* _Instructions to follow_: Only the count should appear in your answer: how many lines of the data below contain the word "secondary"?

* _Data to use_:

/-- After doorbell 0 was written with target 0 and crr is 0: the controller sets crr and reads the Command Ring at
CRCR's pointer with CRCR's rcs, if it has no place yet or CRCR was written just before; if it stopped just before,
it goes on where it was (log entry 21). After ERSTBA was written, SPLIT64 or not: it reads the ERST and starts the
Event Ring at entry 0, slot 0, Cycle State 1; with erst_size 0 a secondary interrupter has none. The reactions as
acts of the schedule, the cursors, and reading all entries at one instant are the model's (entries 21, 22 and 10),
and the primary interrupter's ring of no entries (entry 34). -/
def Obligations.ControllerStarts : Prop :=
  (∀ (s : State) (w : RegValue) (tr : List Access), regsWf s.regs = true → s.ctrl = [[.react .commandStart]] →
    regField s.regs .crcr .crr = 0#64 → w.toNat % 256 = 0 →
    s.trace = .regWrite (RegName.doorbell 0).address 4 w :: tr →
    let fromCrcr (h : HcReader) : Prop := h.consumed = [] ∧
      h.cursor.toNat = (regField s.regs .crcr .commandRingPointer).toNat * 64 ∧
      (h.cycle = true ↔ regField s.regs .crcr .rcs = 1#64)
    regField (controllerTurn s).regs .crcr .crr = 1#64 ∧ (∃ h, (controllerTurn s).hc.command = some h) ∧
    (controllerTurn s).hc.endpoints = s.hc.endpoints ∧ (controllerTurn s).hc.events = s.hc.events ∧
    (s.hc.command = none → ∀ h, (controllerTurn s).hc.command = some h → fromCrcr h) ∧
    (∀ v tr', tr = .regWrite RegName.crcr.address 8 v :: tr' →
      ∀ h, (controllerTurn s).hc.command = some h → fromCrcr h) ∧
    (∀ v tr', tr = .regWrite (RegName.crcr.address + 4#64) 4 v :: tr' →
      ∀ h, (controllerTurn s).hc.command = some h → fromCrcr h) ∧
    (∀ h tr', s.hc.command = some h → tr = .ctrlReact .commandStop :: tr' →
      (controllerTurn s).hc.command = some h)) ∧
  (∀ (s : State) (i : Nat) (v : RegValue) (tr : List Access), regsWf s.regs = true → i < maxIntrs →
    s.ctrl = [[.react (.eventStart i)]] →
    s.trace = .regWrite (RegName.erstba i).address 8 v :: tr ∨
      s.trace = .regWrite ((RegName.erstba i).address + 4#64) 4 v :: tr →
    let n : Nat := (regField s.regs (.erstsz i) .erstSize).toNat
    let e : Addr := regField s.regs (.erstba i) .erstbaPointer <<< 6
    let writer (t : State) (j : Nat) : Option HcWriter := t.hc.events.find? (fun x => x.intr == j)
    (controllerTurn s).hc.command = s.hc.command ∧ (controllerTurn s).hc.endpoints = s.hc.endpoints ∧
    (∀ j, j ≠ i → writer (controllerTurn s) j = writer s j) ∧
    (i ≠ 0 → n = 0 → writer (controllerTurn s) i = none) ∧
    (i = 0 ∨ n ≠ 0 → ∃ w, writer (controllerTurn s) i = some w ∧ w.seg = 0 ∧ w.idx = 0 ∧ w.cycle = true ∧
      w.segs.length = n ∧
      ∀ k < n, ∃ g, w.segs[k]? = some g ∧
        let pa : Addr := e + BitVec.ofNat 64 (16 * k)
        g.base.toNat = (memGetWord s.mem pa).toNat / 64 * 64 + (memGetWord s.mem (pa + 4#64)).toNat * 2 ^ 32 ∧
        g.size = (memGetWord s.mem (pa + 8#64)).toNat % 65536))

/-- While hch is 1 the controller consumes and posts nothing, and while crr is 0 it consumes no command (how the
model reads R319: log entry 21); with erst_size 0 a secondary interrupter posts nothing; when ERDP is the slot after
the one it would write, it writes nothing and reports Event Ring Full; and where it may not write the slot, it does
nothing (entry 35). The reader and the writer (entry 22), the one slot kept free and where the report goes (entry
33) are the model's. -/
def Obligations.ControllerHoldsBack : Prop :=
  (∀ (s : State) (a : CtrlAct) (k i : Nat) (ev : Trb), s.ctrl = [[a]] → regField s.regs .usbsts .hch ≠ 0#64 →
    a = .consumeCommand ∨ a = .consume k ∨ a = .post i ev → controllerTurn s = { s with ctrl := [] }) ∧
  (∀ s : State, s.ctrl = [[.consumeCommand]] → regField s.regs .crcr .crr ≠ 1#64 →
    controllerTurn s = { s with ctrl := [] }) ∧
  (∀ (s : State) (i : Nat) (ev : Trb), s.ctrl = [[.post i ev]] → i ≠ 0 → regField s.regs (.erstsz i) .erstSize = 0#64 →
    controllerTurn s = { s with ctrl := [] }) ∧
  (∀ (s : State) (i : Nat) (ev : Trb) (w : HcWriter) (g g' : Segment), s.ctrl = [[.post i ev]] →
    regField s.regs .usbsts .hch = 0#64 → i = 0 ∨ regField s.regs (.erstsz i) .erstSize ≠ 0#64 →
    s.hc.events.find? (fun x => x.intr == i) = some w → w.segs[w.seg]? = some g →
    w.segs[if w.idx + 1 = g.size then (if w.seg + 1 = w.segs.length then 0 else w.seg + 1) else w.seg]? = some g' →
    regField s.regs (.erdp i) .erdpPointer <<< 4 = slotAddr g' (if w.idx + 1 = g.size then 0 else w.idx + 1) →
    controllerTurn s = { s with ctrl := [], trace := .ctrlReport i .eventRingFullError :: s.trace }) ∧
  (∀ (s : State) (i : Nat) (ev : Trb) (w : HcWriter) (g : Segment), s.ctrl = [[.post i ev]] →
    s.hc.events.find? (fun x => x.intr == i) = some w → w.segs[w.seg]? = some g → writerFull s.regs w = false →
    (∃ k < 16, s.ctrlMayWrite (byteAddr (slotAddr g w.idx) k) = false) → controllerTurn s = { s with ctrl := [] })
end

* _Exercise answer_: 2